**RECORDED INFORMATION:**
-- ==== Sys2Proof/Machine/Step.lean ====
section
/-! DEFINITION. The step of the machine: one clock edge with what the environment does during the cycle
(spec/00_scope.md R13), and where an instruction's word is placed for the next step to run it. -/

namespace Sys2Proof.Machine

/-- `S_τ = step(S_{τ-1}, inputs during cycle τ-1)` (R13). A block whose parameters lie outside the ranges of R9 is not
one the spec defines. -/
def step (s : State) : Host.Outcome State Fault Refusal :=
  if s.cfg.Valid then clockEdge s.input s else .fault .parameterOutOfRange

/-- The state in which the word `w` has just been dispatched, so that the next step runs the first segment of its op:
the engine is in EXEC with `cur` the word and its micro-program starting at the next edge (R130; log entry 8). -/
def State.withFetchWord (s : State) (nbits w : Nat) : State :=
  { s with eng := .exec, cur := BitVec.ofNat 32 (w % 2 ^ nbits), k := some ⟨s.cycle + 1, 0⟩ }

end Sys2Proof.Machine
end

**ACTION ITEM:**
Go through the listing above and work out how many lines contain the string "nbits". Reply with the number alone.

**WRITTEN ANSWER:**
2